- Opening Delimiter -
/-- ACK: the remote write completes when every packet of it is acknowledged (R231); number 0, which no command has,
acknowledges a MIRROR packet of the context (log 54). -/
def execLinkAck (p : PortId) (pkt : Packet) (s : State) : Out :=
  s.receive p.val pkt 10 fun s => some (.next (
    match s.ackWaiter pkt.dstCtx (BitVec.ofNat 32 pkt.target.toNat) with
    | none => if pkt.target = 0 then s.modSgc pkt.dstCtx.toNat fun x => { x with acks := x.acks - 1 } else s
    | some cl => s.modCl cl fun x =>
        { x with dleft := x.dleft - 1, dwait := decide (1 < x.dleft), ddone := decide (x.dleft ≤ 1) }))

/-! ### Heartbeats (R239, R240) -/

/-- The JOB values a heartbeat names: those inside the sender's list. -/
def hbJobs (bs : List Byte) : List Nat :=
  let n := leNat ((bs.drop 0x24).take 2)
  let f := leNat ((bs.drop 0x26).take 2)
  ((List.range 8).filter fun i => f + i < n).map fun i => leNat ((bs.drop (0x14 + 2 * i)).take 2)

/-- The heartbeat's list has come to its end. -/
def hbLastOf (bs : List Byte) : Bool :=
  decide (leNat ((bs.drop 0x24).take 2) ≤ leNat ((bs.drop 0x26).take 2) + 8)

/-- The bits of the own contexts whose JOB the neighbour named. -/
def State.jobCtxs (s : State) (js : List Nat) : List CtxId :=
  (s.ctxs.filter fun p => p.2.st ≠ .unused && js.contains p.2.job.toNat).map fun p => BitVec.ofNat 12 p.1

/-- HEARTBEAT: HB_LAST, the job bits of the cycle, and the count of PEER_LAG (R240). -/
def execHeartbeat (p : PortId) (pkt : Packet) (s : State) : Out :=
  s.receive p.val pkt 15 fun s =>
    if pkt.payload.length ≠ 64 then some (.fault (.payload 15)) else
    let w := leNat ((pkt.payload.drop 4).take 4)
    let own := s.pace1
    some (.next (s.modPort p.val fun x =>
      let seen := x.jobSeen ++ (hbJobs pkt.payload).map (BitVec.ofNat 16)
      let named := s.jobCtxs (seen.map BitVec.toNat)
      let fin := hbLastOf pkt.payload
      let now := s.jobCtxs (hbJobs pkt.payload)
      let peer := !x.jobBits.isEmpty
      let slow := peer && decide (100 * (w % 65536) < 95 * own)
      { x with
        hbLast := BitVec.ofNat 32 (w % 2 ^ 20), silentRun := 0, peerSilent := false
        jobSeen := if fin then [] else seen
        jobBits := if fin then named else x.jobBits ++ now.filter fun c => !x.jobBits.contains c
        lagRun := if slow then x.lagRun + 1 else 0
        okRun := if slow then 0 else x.okRun + 1
        peerLag := x.peerLag && (slow || decide (x.okRun + 1 < 100)) }))

/-- PEER_LAG after 100 consecutive slow heartbeats (R240). -/
def execPeerLag (p : PortId) (s : State) : Out :=
  let x := s.prt6 p.val
  if 100 ≤ x.lagRun && !x.peerLag then
    .next ((s.modPort p.val fun x => { x with peerLag := true }).alarm (pgPort p.val) 2)
  else .next s

/-- PEER_SILENT after 10 windows without a heartbeat of a job peer on an UP port (R240). -/
def execPeerSilent (p : PortId) (s : State) : Out :=
  let x := s.prt6 p.val
  if x.usable && !x.jobBits.isEmpty && 10 ≤ x.silentRun && !x.peerSilent then
    .next ((s.modPort p.val fun x => { x with peerSilent := true }).alarm (pgPort p.val) 4)
  else .next s

/-! ### Context registers (R243) -/

/-- A links context register is refused while the selected context is IN, but for COLL_SEM. -/
def execLkCtxRegWrite (off : BitVec 12) (v : W32) (s : State) : Out :=
  if !s.canWrite pgLinks then .next s else
  let c := s.sel.lkCtx
  let x := s.lkc c.toNat
  let w := v.toNat
  let sem : BitVec 14 := BitVec.ofNat 14 (w / 65536)
  if s.isIn c.toNat then
    if off = 0x064 then
      let s := s.modLkc c.toNat fun x => { x with collSem := sem }
      .next (if w % 16 = x.collqLog.toNat then s else s.alarm pgLinks 0 (some c))
    else if off = 0x054 ∨ off = 0x058 ∨ off = 0x05C ∨ off = 0x060 then .next (s.alarm pgLinks 0 (some c))
    else .next s
  else
    let lo := BitVec.ofNat 64 (x.collqBase.toNat / 2 ^ 32 * 2 ^ 32 + w / 128 * 128)
    let hi := BitVec.ofNat 64 (x.collqBase.toNat % 2 ^ 32 + w * 2 ^ 32)
    let f (x : LkCtx) : LkCtx :=
      if off = 0x054 then { x with jobOrigin := BitVec.ofNat 12 w }
      else if off = 0x058 then { x with jobExtent := BitVec.ofNat 12 w }
      else if off = 0x05C then { x with collqBase := lo }
      else if off = 0x060 then { x with collqBase := hi }
      else if off = 0x064 then { x with collqLog := BitVec.ofNat 4 w, collSem := sem }
      else x
    .next (s.modLkc c.toNat f)

end Sys2Proof.Machine
end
- Closing Delimiter -
## Exercise objective
Copy the records above exactly as they appear.

## Answer to the exercise
/-- ACK: the remote write completes when every packet of it is acknowledged (R231); number 0, which no command has,
acknowledges a MIRROR packet of the context (log 54). -/
def execLinkAck (p : PortId) (pkt : Packet) (s : State) : Out :=
  s.receive p.val pkt 10 fun s => some (.next (
    match s.ackWaiter pkt.dstCtx (BitVec.ofNat 32 pkt.target.toNat) with
    | none => if pkt.target = 0 then s.modSgc pkt.dstCtx.toNat fun x => { x with acks := x.acks - 1 } else s
    | some cl => s.modCl cl fun x =>
        { x with dleft := x.dleft - 1, dwait := decide (1 < x.dleft), ddone := decide (x.dleft ≤ 1) }))

/-! ### Heartbeats (R239, R240) -/

/-- The JOB values a heartbeat names: those inside the sender's list. -/
def hbJobs (bs : List Byte) : List Nat :=
  let n := leNat ((bs.drop 0x24).take 2)
  let f := leNat ((bs.drop 0x26).take 2)
  ((List.range 8).filter fun i => f + i < n).map fun i => leNat ((bs.drop (0x14 + 2 * i)).take 2)

/-- The heartbeat's list has come to its end. -/
def hbLastOf (bs : List Byte) : Bool :=
  decide (leNat ((bs.drop 0x24).take 2) ≤ leNat ((bs.drop 0x26).take 2) + 8)

/-- The bits of the own contexts whose JOB the neighbour named. -/
def State.jobCtxs (s : State) (js : List Nat) : List CtxId :=
  (s.ctxs.filter fun p => p.2.st ≠ .unused && js.contains p.2.job.toNat).map fun p => BitVec.ofNat 12 p.1

/-- HEARTBEAT: HB_LAST, the job bits of the cycle, and the count of PEER_LAG (R240). -/
def execHeartbeat (p : PortId) (pkt : Packet) (s : State) : Out :=
  s.receive p.val pkt 15 fun s =>
    if pkt.payload.length ≠ 64 then some (.fault (.payload 15)) else
    let w := leNat ((pkt.payload.drop 4).take 4)
    let own := s.pace1
    some (.next (s.modPort p.val fun x =>
      let seen := x.jobSeen ++ (hbJobs pkt.payload).map (BitVec.ofNat 16)
      let named := s.jobCtxs (seen.map BitVec.toNat)
      let fin := hbLastOf pkt.payload
      let now := s.jobCtxs (hbJobs pkt.payload)
      let peer := !x.jobBits.isEmpty
      let slow := peer && decide (100 * (w % 65536) < 95 * own)
      { x with
        hbLast := BitVec.ofNat 32 (w % 2 ^ 20), silentRun := 0, peerSilent := false
        jobSeen := if fin then [] else seen
        jobBits := if fin then named else x.jobBits ++ now.filter fun c => !x.jobBits.contains c
        lagRun := if slow then x.lagRun + 1 else 0
        okRun := if slow then 0 else x.okRun + 1
        peerLag := x.peerLag && (slow || decide (x.okRun + 1 < 100)) }))

/-- PEER_LAG after 100 consecutive slow heartbeats (R240). -/
def execPeerLag (p : PortId) (s : State) : Out :=
  let x := s.prt6 p.val
  if 100 ≤ x.lagRun && !x.peerLag then
    .next ((s.modPort p.val fun x => { x with peerLag := true }).alarm (pgPort p.val) 2)
  else .next s

/-- PEER_SILENT after 10 windows without a heartbeat of a job peer on an UP port (R240). -/
def execPeerSilent (p : PortId) (s : State) : Out :=
  let x := s.prt6 p.val
  if x.usable && !x.jobBits.isEmpty && 10 ≤ x.silentRun && !x.peerSilent then
    .next ((s.modPort p.val fun x => { x with peerSilent := true }).alarm (pgPort p.val) 4)
  else .next s

/-! ### Context registers (R243) -/

/-- A links context register is refused while the selected context is IN, but for COLL_SEM. -/
def execLkCtxRegWrite (off : BitVec 12) (v : W32) (s : State) : Out :=
  if !s.canWrite pgLinks then .next s else
  let c := s.sel.lkCtx
  let x := s.lkc c.toNat
  let w := v.toNat
  let sem : BitVec 14 := BitVec.ofNat 14 (w / 65536)
  if s.isIn c.toNat then
    if off = 0x064 then
      let s := s.modLkc c.toNat fun x => { x with collSem := sem }
      .next (if w % 16 = x.collqLog.toNat then s else s.alarm pgLinks 0 (some c))
    else if off = 0x054 ∨ off = 0x058 ∨ off = 0x05C ∨ off = 0x060 then .next (s.alarm pgLinks 0 (some c))
    else .next s
  else
    let lo := BitVec.ofNat 64 (x.collqBase.toNat / 2 ^ 32 * 2 ^ 32 + w / 128 * 128)
    let hi := BitVec.ofNat 64 (x.collqBase.toNat % 2 ^ 32 + w * 2 ^ 32)
    let f (x : LkCtx) : LkCtx :=
      if off = 0x054 then { x with jobOrigin := BitVec.ofNat 12 w }
      else if off = 0x058 then { x with jobExtent := BitVec.ofNat 12 w }
      else if off = 0x05C then { x with collqBase := lo }
      else if off = 0x060 then { x with collqBase := hi }
      else if off = 0x064 then { x with collqLog := BitVec.ofNat 4 w, collSem := sem }
      else x
    .next (s.modLkc c.toNat f)

end Sys2Proof.Machine
end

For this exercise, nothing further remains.